-- ==== Sys2Proof/Config.lean ====
section
/-! DEFINITION. The fixed sizes and boundaries of the core (00_scope.md R7; 20_memory.md R40) and the one value
the spec leaves open (60_exceptions.md R118). None of the sizes is a parameter (R7, R8). -/

namespace Sys2Proof.Config

/-- PROG_WORDS (R7, R35). -/
abbrev progWords : Nat := 65536

/-- ROM_WORDS (R7, R45). -/
abbrev romWords : Nat := 32768

/-- RAM_WORDS (R7, R46). -/
abbrev ramWords : Nat := 30720

/-- IO_WORDS, the size of each I/O buffer (R7, R38). DESIGN CHOICE of the spec (D9), unsafe; log 16. -/
abbrev ioWords : Nat := 1024

/-- First data address of the RAM, and the end of the ROM (R40). -/
abbrev ramBase : Nat := 0x8000

/-- First data address of the I/O window, and the end of the RAM (R40). -/
abbrev ioBase : Nat := 0xF800

/-- First data address that maps to no store (R40, R48). -/
abbrev ioLimit : Nat := 0xFC00

/-- What is kept of a RAM address to give its offset (R40). -/
abbrev ramOffsetMask : Word := 0x7FFF#16

/-- What is kept of an I/O address to give its offset (R40). -/
abbrev ioOffsetMask : Word := 0x03FF#16

/-- FREE VALUE, safe; log 11. When both construction inputs are too long the spec does not say which error is
reported (R118, D23): `true` means ProgramTooLong. It has no body, so a claim holds for either answer. -/
opaque reportsProgramTooLong : (program data : List Word) → Bool

end Sys2Proof.Config
end

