/-! ## Encoding (30_encoding.md) -/

/-- Decode and encode agree on every well-formed instruction (30_encoding.md R63, R74). The opcode numbers inside 5..8
and 9..B and the zeros of unused fields are the spec's decisions D13 and D24 (logs 10, 19). -/
def Obligations.DecodeEncodeRoundTrip : Prop :=
  ∀ i : Instr, i.wellFormed = true → decode (encode i) = i

/-- Encoding what a word decodes to gives the word with the bits its instruction does not use cleared (R71, R74;
logs 10, 19). -/
def Obligations.EncodeDecodeClearsUnusedBits : Prop :=
  ∀ w : Word, encode (decode w) = w &&& (opcodeOf (fieldOp w)).usedBits

/-- Two words decode to the same variant exactly when they agree on the bits that the first one's instruction uses
(30_encoding.md R71, derived there from R63). -/
def Obligations.UnusedFieldsDoNotMatter : Prop :=
  ∀ w w' : Word, decode w = decode w' ↔
    w &&& (opcodeOf (fieldOp w)).usedBits = w' &&& (opcodeOf (fieldOp w)).usedBits

/-- Every word decodes to a well-formed variant: in particular no shift amount is 0 or above 8 (30_encoding.md R66,
R70). -/
def Obligations.EveryWordDecodesWellFormed : Prop :=
  ∀ w : Word, (decode w).wellFormed = true

/-- The decoder's table, row by row, for every value of the three operand fields (30_encoding.md R63 to R69). The
opcode numbers inside 5..8 and 9..B are the spec's decision D13 (log 10). -/
def Obligations.DecodesEveryRowOfTheTable : Prop :=
  ∀ a b c : Nat, a < 16 → b < 16 → c < 16 →
    let w (op : Nat) : Word := BitVec.ofNat 16 (op * 4096 + a * 256 + b * 16 + c)
    let r (n : Nat) : Reg := Fin.ofNat 16 n
    decode (w 0x0) = .endFrame ∧
    decode (w 0x1) = .hby (BitVec.ofNat 8 (16 * a + b)) (r c) ∧
    decode (w 0x2) = .lby (BitVec.ofNat 8 (16 * a + b)) (r c) ∧
    decode (w 0x3) = .lod (r a) (r c) ∧
    decode (w 0x4) = .str (r a) (r b) ∧
    decode (w 0x5) = .add (r a) (r b) (r c) ∧
    decode (w 0x6) = .sub (r a) (r b) (r c) ∧
    decode (w 0x7) = .adi (r a) (BitVec.ofNat 4 b) (r c) ∧
    decode (w 0x8) = .sbi (r a) (BitVec.ofNat 4 b) (r c) ∧
    decode (w 0x9) = .and (r a) (r b) (r c) ∧
    decode (w 0xA) = .orr (r a) (r b) (r c) ∧
    decode (w 0xB) = .xor (r a) (r b) (r c) ∧
    decode (w 0xC) = .not (r a) (r c) ∧
    decode (w 0xD) = .shf (r a) (if 8 ≤ b then .right else .left) (b % 8 + 1) (r c) ∧
    decode (w 0xE) = .brv (r a) (r b) (decide (c / 4 % 2 = 1)) (decide (c / 2 % 2 = 1)) (decide (c % 2 = 1)) ∧
    decode (w 0xF) = .brf (r b) (decide (c / 2 % 2 = 1)) (decide (c % 2 = 1))

/-- Words of the spec's own test vectors decode to the instructions it names (95_test_vectors.md: 0x4A20 in section 1,
T1; 0x1AB3 in 2.1, 0x3102 in 2.2, 0xC104 in 2.4, 0xE125 and 0xF721 in 2.6; 0xD1B4 in section 3, P2). -/
def Obligations.SampleWordsDecode : Prop :=
  decode 0x1AB3#16 = .hby 0xAB#8 3 ∧ decode 0x3102#16 = .lod 1 2 ∧ decode 0x4A20#16 = .str 10 2 ∧
  decode 0xC104#16 = .not 1 4 ∧ decode 0xD1B4#16 = .shf 1 .right 4 4 ∧
  decode 0xE125#16 = .brv 1 2 true false true ∧ decode 0xF721#16 = .brf 2 false true

/-! ## The step (40_engine.md) -/

/-- On an instance without a fault, the step at a pc whose word decodes to i is exec of i (40_engine.md R75, R76). The
step adds nothing around it. -/
def Obligations.StepRunsTheDecodedInstruction : Prop :=
  ∀ (s : State) (i : Instr), s.fault = none → decode (s.word .prog s.pc.toNat) = i → step s = exec i s

/-- Every step of an instance without a fault answers a next state (fetch and decode never stop it, R76), and the step
command answers halted = true exactly for END, halted = false for every other instruction that raises no fault, and the
fault otherwise (40_engine.md R75, R91). That a raised fault is recorded in the next state is D15 and log 3. -/
def Obligations.StepReportsHaltedExactlyForEnd : Prop :=
  ∀ s : State, s.fault = none → ∃ t, step s = .next t ∧
    ((∃ r, t.fault = some r ∧ stepCommand s = .next (.raised r, t)) ∨
     (t.fault = none ∧
       stepCommand s = .next (.halted (decide (decode (s.word .prog s.pc.toNat) = .endFrame)), t)))
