/-! ### setFault -/

@[simp] theorem State.setFault_regs (s : State) (f : Option FaultRecord) : (s.setFault f).regs = s.regs := rfl
@[simp] theorem State.setFault_pc (s : State) (f : Option FaultRecord) : (s.setFault f).pc = s.pc := rfl
@[simp] theorem State.setFault_carry (s : State) (f : Option FaultRecord) : (s.setFault f).carry = s.carry := rfl
@[simp] theorem State.setFault_overflow (s : State) (f : Option FaultRecord) : (s.setFault f).overflow = s.overflow := rfl
@[simp] theorem State.setFault_prog (s : State) (f : Option FaultRecord) : (s.setFault f).prog = s.prog := rfl
@[simp] theorem State.setFault_rom (s : State) (f : Option FaultRecord) : (s.setFault f).rom = s.rom := rfl
@[simp] theorem State.setFault_ram (s : State) (f : Option FaultRecord) : (s.setFault f).ram = s.ram := rfl
@[simp] theorem State.setFault_io1 (s : State) (f : Option FaultRecord) : (s.setFault f).io1 = s.io1 := rfl
@[simp] theorem State.setFault_io2 (s : State) (f : Option FaultRecord) : (s.setFault f).io2 = s.io2 := rfl
@[simp] theorem State.setFault_active (s : State) (f : Option FaultRecord) : (s.setFault f).active = s.active := rfl
@[simp] theorem State.setFault_fault (s : State) (f : Option FaultRecord) : (s.setFault f).fault = f := rfl
@[simp] theorem State.setFault_reg (s : State) (f : Option FaultRecord) (q : Reg) : (s.setFault f).reg q = s.reg q := rfl
@[simp] theorem State.setFault_buffer (s : State) (f : Option FaultRecord) (j : Bank) : (s.setFault f).buffer j = s.buffer j := rfl

/-! ### raiseFault -/

@[simp] theorem State.raiseFault_regs (s : State) (f : FaultRecord) : (s.raiseFault f).regs = s.regs := rfl
@[simp] theorem State.raiseFault_pc (s : State) (f : FaultRecord) : (s.raiseFault f).pc = s.pc := rfl
@[simp] theorem State.raiseFault_carry (s : State) (f : FaultRecord) : (s.raiseFault f).carry = s.carry := rfl
@[simp] theorem State.raiseFault_overflow (s : State) (f : FaultRecord) : (s.raiseFault f).overflow = s.overflow := rfl
@[simp] theorem State.raiseFault_prog (s : State) (f : FaultRecord) : (s.raiseFault f).prog = s.prog := rfl
@[simp] theorem State.raiseFault_rom (s : State) (f : FaultRecord) : (s.raiseFault f).rom = s.rom := rfl
@[simp] theorem State.raiseFault_ram (s : State) (f : FaultRecord) : (s.raiseFault f).ram = s.ram := rfl
@[simp] theorem State.raiseFault_io1 (s : State) (f : FaultRecord) : (s.raiseFault f).io1 = s.io1 := rfl
@[simp] theorem State.raiseFault_io2 (s : State) (f : FaultRecord) : (s.raiseFault f).io2 = s.io2 := rfl
@[simp] theorem State.raiseFault_active (s : State) (f : FaultRecord) : (s.raiseFault f).active = s.active := rfl
@[simp] theorem State.raiseFault_fault (s : State) (f : FaultRecord) : (s.raiseFault f).fault = some f := rfl
@[simp] theorem State.raiseFault_reg (s : State) (f : FaultRecord) (q : Reg) : (s.raiseFault f).reg q = s.reg q := rfl
@[simp] theorem State.raiseFault_buffer (s : State) (f : FaultRecord) (j : Bank) : (s.raiseFault f).buffer j = s.buffer j := rfl

/-! ### registers -/

/-- A write of one register, read back through any index. -/
theorem State.reg_setReg (s : State) (r q : Reg) (v : Word) :
    (s.setReg r v).reg q = if q = r then v else s.reg q := by
  simp only [State.reg, State.setReg, Vector.getElem_set, Fin.ext_iff]
  grind

@[simp] theorem State.reg_setReg_same (s : State) (r : Reg) (v : Word) : (s.setReg r v).reg r = v := by
  rw [State.reg_setReg, if_pos rfl]

theorem State.reg_setReg_other (s : State) (r q : Reg) (v : Word) (h : q ≠ r) :
    (s.setReg r v).reg q = s.reg q := by
  rw [State.reg_setReg, if_neg h]

/-! ### I/O buffers -/

@[simp] theorem State.setBuffer_regs (s : State) (k : Bank) (m : Memory) : (s.setBuffer k m).regs = s.regs := by
  cases k <;> rfl

@[simp] theorem State.setBuffer_pc (s : State) (k : Bank) (m : Memory) : (s.setBuffer k m).pc = s.pc := by
  cases k <;> rfl
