-- ==== Sys2Proof/Tests/Slice0.lean ====
section
/-! SUPPORT. The model's own tests: the well-formedness smoke, one word per constructor written out from the spec's
encoding, single steps with the spec's vectors (95_test_vectors.md), and for every statement with hypotheses a state
and operands that meet them. -/

namespace Sys2Proof.Tests

open Sys2Proof Sys2Proof.Machine

/-! ## Helpers -/

/-- The state after an outcome, when it is a next state. -/
def nextOf {α : Type} (o : Host.Outcome α Fault Refusal) : Option α :=
  match o with
  | .next t => some t
  | .fault _ => none
  | .refused _ => none

/-- The reset state with three registers set and a program from address 0. -/
def machine (r1 r2 r3 : Word) (program : List Word) : State :=
  (((State.reset.setReg 1 r1).setReg 2 r2).setReg 3 r3).setProg (Memory.loadWords [] 0 program)

/-- One field of the state after one step of that machine. -/
def stepOf {β : Type} (f : State → β) (r1 r2 r3 : Word) (w : Word) : Option β :=
  (nextOf (step (machine r1 r2 r3 [w]))).map f

/-- C and V. -/
def flagsOf (s : State) : Bool × Bool := (s.carry, s.overflow)

/-! ## Well-formedness: each check refuses an ill-formed term -/

theorem test_wellFormed_refuses_amount_zero : (Instr.shf 0 .left 0 0).wellFormed = false := by decide
theorem test_wellFormed_refuses_amount_nine : (Instr.shf 0 .right 9 0).wellFormed = false := by decide
theorem test_wellFormed_takes_one_and_eight :
    (Instr.shf 0 .left 1 0).wellFormed = true ∧ (Instr.shf 0 .right 8 0).wellFormed = true := by decide

/-! ## One word per constructor, written out from its encoding row (opcode_table.json, 30_encoding.md R62) -/

theorem test_decode_end : decode 0b0000_1111_1111_1111#16 = .endFrame := by decide
theorem test_decode_hby : decode 0b0001_1010_1011_0011#16 = .hby 0xAB#8 3 := by decide
theorem test_decode_lby : decode 0b0010_1100_1101_0011#16 = .lby 0xCD#8 3 := by decide
theorem test_decode_lod : decode 0b0011_0001_1111_0010#16 = .lod 1 2 := by decide
theorem test_decode_str : decode 0b0100_1010_0010_1111#16 = .str 10 2 := by decide
theorem test_decode_add : decode 0b0101_0000_0001_0010#16 = .add 0 1 2 := by decide
theorem test_decode_sub : decode 0b0110_0101_0001_0110#16 = .sub 5 1 6 := by decide
theorem test_decode_adi : decode 0b0111_1010_0001_1011#16 = .adi 10 1#4 11 := by decide
theorem test_decode_sbi : decode 0b1000_0000_1111_0001#16 = .sbi 0 15#4 1 := by decide
theorem test_decode_and : decode 0b1001_0001_0010_0011#16 = .and 1 2 3 := by decide
theorem test_decode_orr : decode 0b1010_0001_0010_0011#16 = .orr 1 2 3 := by decide
theorem test_decode_xor : decode 0b1011_0001_0010_0011#16 = .xor 1 2 3 := by decide
theorem test_decode_not : decode 0b1100_0001_1111_0100#16 = .not 1 4 := by decide
theorem test_decode_shf_left : decode 0b1101_0001_0001_0010#16 = .shf 1 .left 2 2 := by decide
theorem test_decode_shf_right : decode 0b1101_0001_1111_0010#16 = .shf 1 .right 8 2 := by decide
theorem test_decode_brv : decode 0b1110_0001_0010_1101#16 = .brv 1 2 true false true := by decide
theorem test_decode_brf : decode 0b1111_0111_0010_1101#16 = .brf 2 false true := by decide

/-- The fields the encoder writes, against the words of 95_test_vectors.md. -/
theorem test_encode_words :
    encode (.hby 0xAB#8 3) = 0x1AB3#16 ∧ encode (.lod 10 1) = 0x3A01#16 ∧ encode (.sbi 0 1#4 0) = 0x8010#16 ∧
    encode (.shf 1 .right 4 4) = 0xD1B4#16 ∧ encode (.brv 0 2 false false true) = 0xE021#16 ∧
    encode (.brf 3 true false) = 0xF032#16 := by decide

theorem test_decodeTableWord :
    decodeTableWord 16 0x5012 = some (.add 0 1 2) ∧ decodeTableWord 17 0x5012 = none := by decide

/-! ## Single steps (95_test_vectors.md 2.1 to 2.6; examples of the rules) -/

theorem test_end_keeps_pc : stepOf State.pc 0 0 0 0x0FFF#16 = some 0#16 := by decide
theorem test_hby_keeps_low : stepOf (·.reg 3) 0 0 0x1234#16 0x1AB3#16 = some 0xAB34#16 := by decide
theorem test_lby_keeps_high : stepOf (·.reg 3) 0 0 0x1234#16 0x2CD3#16 = some 0x12CD#16 := by decide
theorem test_str_io : stepOf (·.word (.io .one) 0x3FF) 0xFBFF#16 0xABCD#16 0 0x4120#16 = some 0xABCD#16 := by decide
theorem test_str_rom_fault : stepOf State.fault 0x0010#16 0 0 0x4100#16 = some (some (.writeToRom 0x0010#16)) := by
  decide
theorem test_lod_out_of_bounds :
    stepOf (fun s => (s.fault, s.pc)) 0xFFFF#16 0 0 0x3102#16 = some (some (.readOutOfBounds 0xFFFF#16), 0#16) := by
  decide
theorem test_lod_address_read_first :
    (nextOf (step ((machine 0x8000#16 0 0 [0x3101#16]).setRam (Memory.loadWords [] 0 [0x3333#16])))).map (·.reg 1)
      = some 0x3333#16 := by decide
theorem test_add_overflow :
    stepOf (fun s => (s.reg 3, flagsOf s)) 0x8000#16 0xFFFF#16 0 0x5123#16 = some (0x7FFF#16, (true, true)) := by decide
theorem test_add_same_register :
    stepOf (fun s => (s.reg 1, flagsOf s)) 0x8000#16 0 0 0x5111#16 = some (0#16, (true, true)) := by decide
theorem test_sub_borrow :
    stepOf (fun s => (s.reg 3, flagsOf s)) 0x0003#16 0x0005#16 0 0x6123#16 = some (0xFFFE#16, (false, false)) := by decide
theorem test_sub_zero_sets_carry :
    stepOf (fun s => (s.reg 3, flagsOf s)) 0x1234#16 0 0 0x6123#16 = some (0x1234#16, (true, false)) := by decide
theorem test_adi_overflow :
    stepOf (fun s => (s.reg 1, flagsOf s)) 0x7FFF#16 0 0 0x71F1#16 = some (0x800E#16, (false, true)) := by decide
theorem test_sbi_overflow :
    stepOf (fun s => (s.reg 1, flagsOf s)) 0x800E#16 0 0 0x81F1#16 = some (0x7FFF#16, (true, true)) := by decide
theorem test_and : stepOf (·.reg 3) 0xF0F0#16 0xFF00#16 0 0x9123#16 = some 0xF000#16 := by decide
theorem test_orr : stepOf (·.reg 3) 0xF0F0#16 0xFF00#16 0 0xA123#16 = some 0xFFF0#16 := by decide
theorem test_xor : stepOf (·.reg 3) 0xF0F0#16 0xFF00#16 0 0xB123#16 = some 0x0FF0#16 := by decide
theorem test_not : stepOf (·.reg 4) 0xF0F0#16 0 0 0xC104#16 = some 0x0F0F#16 := by decide
theorem test_shf_left :
    stepOf (fun s => (s.reg 2, s.carry)) 0x4005#16 0 0 0xD112#16 = some (0x0014#16, true) := by decide
theorem test_shf_right :
    stepOf (fun s => (s.reg 2, s.carry)) 0x1238#16 0 0 0xD1B2#16 = some (0x0123#16, true) := by decide
theorem test_brv_np_at_zero : stepOf State.pc 0 0x0200#16 0 0xE125#16 = some 1#16 := by decide
theorem test_brv_negative : stepOf State.pc 0x8000#16 0x0200#16 0 0xE124#16 = some 0x0200#16 := by decide
theorem test_brf_carry :
    (nextOf (step ((machine 0 0x0200#16 0 [0xF721#16]).setCarry true))).map State.pc = some 0x0200#16 := by decide
theorem test_brf_not_taken_wraps :
    (nextOf (exec (.brf 2 true true) (State.reset.setPc 0xFFFF#16))).map State.pc = some 0#16 := by decide

/-! ## The fetch of a placed word, and the run loop (95_test_vectors.md 2.7) -/

theorem test_withFetchWord_runs :
    (nextOf (step (State.reset.withFetchWord 16 0x1FF0))).map (·.reg 0) = some 0xFF00#16 := by decide
theorem test_e4_end_counts_one_step :
    (nextOf (runLoop 5 State.reset)).map (fun e => (e.steps, e.halted)) = some (1, true) := by decide
theorem test_e5_swap_overwrites_word_zero :
    (nextOf (runFrame 1 (hostWrite 5 9#16 (hostWrite 0 7#16 State.reset)))).map
      (fun x => (x.2.word (.io .two) 0, x.2.word (.io .two) 5, x.2.active)) = some (0#16, 9#16, .two) := by decide

/-! ## Witnesses: what meets the hypotheses of each statement that has some -/

/-- The state after the step of a machine, for the witnesses below. -/
def afterStep (s : State) : State := (nextOf (step s)).getD s

theorem witness_DecodeEncodeRoundTrip : (Instr.shf 15 .right 8 0).wellFormed = true := by decide
theorem witness_DecodesEveryRowOfTheTable : 15 < 16 ∧ 0 < 16 := by decide
theorem witness_StepRunsTheDecodedInstruction :
    (machine 0 0 0 [0x1AB3#16]).fault = none ∧
    decode ((machine 0 0 0 [0x1AB3#16]).word .prog (machine 0 0 0 [0x1AB3#16]).pc.toNat) = .hby 0xAB#8 3 := by decide
theorem witness_StepReportsHaltedExactlyForEnd : State.reset.fault = none := by decide
theorem witness_FaultedInstanceAcceptsNoStepOrRun :
    (afterStep (machine 0x0010#16 0 0 [0x4100#16])).fault = some (.writeToRom 0x0010#16) := by decide
theorem witness_EndChangesNothing :
    (machine 0 0 0 [0x0FFF#16]).fault = none ∧ fieldOp ((machine 0 0 0 [0x0FFF#16]).word .prog 0) = 0#4 := by decide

• [About this task]: Exact duplication is required for the lines above, from the line that contains "(Instr.shf 0 .left 1" to the line that contains "theorem test_decode_str : decode", inclusive; omit all others.

• [Answer]:
    (Instr.shf 0 .left 1 0).wellFormed = true ∧ (Instr.shf 0 .right 8 0).wellFormed = true := by decide

/-! ## One word per constructor, written out from its encoding row (opcode_table.json, 30_encoding.md R62) -/

theorem test_decode_end : decode 0b0000_1111_1111_1111#16 = .endFrame := by decide
theorem test_decode_hby : decode 0b0001_1010_1011_0011#16 = .hby 0xAB#8 3 := by decide
theorem test_decode_lby : decode 0b0010_1100_1101_0011#16 = .lby 0xCD#8 3 := by decide
theorem test_decode_lod : decode 0b0011_0001_1111_0010#16 = .lod 1 2 := by decide
theorem test_decode_str : decode 0b0100_1010_0010_1111#16 = .str 10 2 := by decide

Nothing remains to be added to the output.